What words are used by each witness?

We see from the figures below that there is variation in what the witnesses provide evidence about, as well as some common trends.

Farmers are the subject of evidence from Arndt, Norval and Schumann.

Wages and workers are dealt with by Leslie, Merks, Moore, Mushet,

Merks speaks about diamonds, and Molteno on fruit.

Wool, and important export, is a priority for Fourie, Galbraith, Gundelfinger, Norval and Mushet.

Van der Horst and Roy speak about the mechanics of trade, dealing with ships, ports, bunkers, exchange and trade in hides.

In my head I have a nice network plot that has witnesses in different colours and they are linked by the common topics that they share.
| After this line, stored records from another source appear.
/-! ## The steps of a decompress run -/

/-- After its byte is stored Put's caller moves no byte (R240, R245). -/
theorem putReturn_keeps_outputSide (site : PutSite) (s : State) : (putReturn site s).Keeps outputSide s := by
  rcases site with _ | ⟨src, _ | left⟩
  · exact Ran.keeps_stops rfl
  · exact Ran.keeps_stops rfl
  · exact Ran.keeps_ofExcept fun _ _ => Ran.keeps_stops rfl

/-- The driver comes to no program point of the deframer (R271, R284). -/
theorem DriverEnds.engine_ne_decompress {s t : State} (h : DriverEnds s t) :
    t.phase.engine ≠ some .decompress := by
  induction h with
  | waits | ends | offersLast | offersFull => rintro ⟨⟩
  | opens _ _ _ _ _ ih | stores _ _ _ _ _ _ ih => exact ih

/-- No answer leads into a decompress run from outside one (R270, R284). -/
theorem AnswerStep.engine_decompress {u t : State} {m : Move} (h : AnswerStep u m (.next t))
    (ht : t.phase.engine = some .decompress) : u.phase.engine = some .decompress := by
  generalize ho : Host.Outcome.next t = o at h
  have hends : ∀ {r : Ran Unit}, Host.Outcome.next t = r.outcome keepNone → r.Ends t :=
    fun hr => Ran.outcome_keepNone_eq_next.mp hr.symm
  cases h with
  | fillByte | fillEnd =>
    have hrun := driverEnds_of_compressFrom (hends ho)
    exact absurd ht hrun.engine_ne_decompress
  | groupByte =>
    obtain ⟨b, -, rfl⟩ | ⟨tok, -, hrun⟩ | ⟨-, rfl⟩ := flushOn_ends_cases (hends ho)
    · cases ht
    · exact absurd ht hrun.engine_ne_decompress
    · cases ht
  | cleanEnd | truncated | readError | writeError => cases ho; cases ht
  | ctrlByte hp | literal hp | offsetByte hp => rcases hp with hp | hp <;> rw [hp] <;> rfl
  | lengthByte hp | outputByte hp => rw [hp]; rfl

/-- A step into a decompress run from outside one starts that run (R281). -/
theorem startRun_of_step {s t : State} (h : step s = .next t) (hs : s.phase.engine ≠ some .decompress)
    (ht : t.phase.engine = some .decompress) : ∃ u, t = setPhase .dToken (startRun .decompress u) := by
  obtain rfl | ⟨m, rest, -, ha | hh | ⟨f, rfl⟩⟩ := step_next_cases h
  · exact absurd ht hs
  · exact absurd (by simpa using ha.engine_decompress ht) hs
  · cases hh with
    | ignored | reads | setsMode => exact absurd (by simpa using ht) hs
    | startsCompress _ run => exact absurd ht run.engine_ne_decompress
    | startsDecompress => exact ⟨_, rfl⟩
  · cases ht

/-- What a step of a decompress run is: a reset, or a wait, a host access or the answer to the outstanding transaction
(R270, R283, R340). -/
theorem step_of_decompress_cases {s t : State} (hi : Inv s) (hs : s.phase.engine = some .decompress)
    (h : step s = .next t) :
    t.phase = .idle ∨ (∃ ms w, t = { s with moves := ms, hostData := w }) ∨
      ∃ m rest, AnswerStep (recordMove s m rest) m (.next t) := by
  by_cases hr : ∃ f rest, s.moves = .reset f :: rest
  · obtain ⟨f, rest, hm⟩ := hr
    cases (step_of_move hm).symm.trans h
    exact .inl rfl
  · obtain rfl | ⟨a, rest, w, -, rfl⟩ | ⟨m, rest, -, ha⟩ :=
      step_of_busy_cases (runState_busy_of_engine hi hs) h (by simpa using hr)
    · exact .inr (.inl ⟨t.moves, t.hostData, rfl⟩)
    · exact .inr (.inl ⟨rest, w, rfl⟩)
    · exact .inr (.inr ⟨m, rest, ha⟩)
I have yet to find a way to produce this plot - but I am learning many things!

There are four pages of plots that follow

Page 1

text_df %>%
  group_by(witness) %>% 
  count(word, sort = T) %>% 
  filter(nchar(word) > 3) %>% 
  mutate(word = reorder_within(word, n, witness)) %>% 
  top_n(12, n) %>% 
  ungroup() %>% 
  ggplot(aes(n, word, fill = n)) + 
  geom_col() +
  scale_y_reordered() +
  scale_fill_gradient2(low = "blue",
                       high = "red",
                       mid = "blue",
                       midpoint = 15) +
  theme(legend.position = "none") +
  facet_wrap_paginate(~ witness, ncol = 3, nrow = 2, scales = "free", page = 1) +
  labs(title = "12 most freqently used words by witnesses in giving evidence ",
       x = "Number of word uses",
       y = "")

Page 2

text_df %>%
  group_by(witness) %>% 
  count(word, sort = T) %>% 
  filter(nchar(word) > 3) %>% 
  mutate(word = reorder_within(word, n, witness)) %>% 
  top_n(12, n) %>% 
  ungroup() %>% 
  ggplot(aes(n, word, fill = n)) + 
  geom_col() +
  scale_y_reordered() +
  scale_fill_gradient2(low = "blue",
                       high = "red",
                       mid = "blue",
                       midpoint = 15) +
  theme(legend.position = "none") +
  facet_wrap_paginate(~ witness, ncol = 3, nrow = 2, scales = "free", page = 2) +
  labs(title = "12 most freqently used words by witnesses in giving evidence ",
       x = "Number of word uses",
       y = "")

Page 3

text_df %>%
  group_by(witness) %>% 
  count(word, sort = T) %>% 
  filter(nchar(word) > 3) %>% 
  mutate(word = reorder_within(word, n, witness)) %>% 
  top_n(12, n) %>% 
  ungroup() %>% 
  ggplot(aes(n, word, fill = n)) + 
  geom_col() +
  scale_y_reordered() +
  scale_fill_gradient2(low = "blue",
                       high = "red",
                       mid = "blue",
                       midpoint = 15) +
  theme(legend.position = "none") +
  facet_wrap_paginate(~ witness, ncol = 3, nrow = 2, scales = "free", page = 3) +
  labs(title = "12 most freqently used words by witnesses in giving evidence ",
       x = "Number of word uses",
       y = "")

Page 4

text_df %>%
  group_by(witness) %>% 
  count(word, sort = T) %>% 
  filter(nchar(word) > 3) %>% 
  mutate(word = reorder_within(word, n, witness)) %>% 
  top_n(12, n) %>% 
  ungroup() %>% 
  ggplot(aes(n, word, fill = n)) + 
  geom_col() +
  scale_y_reordered() +
  scale_fill_gradient2(low = "blue",
                       high = "red",
                       mid = "blue",
                       midpoint = 15) +
  theme(legend.position = "none") +
  facet_wrap_paginate(~ witness, ncol = 3, nrow = 2, scales = "free", page = 4) +
  labs(title = "12 most freqently used words by witnesses in giving evidence ",
       x = "Number of word uses",
       y = "")

Sentiment analysis

The evidence of each witness is broken up into half-page sections and scored for positive or negative sentiment based on the words used. The BING sentiment lexicon is used to get a positive or negative score for each word.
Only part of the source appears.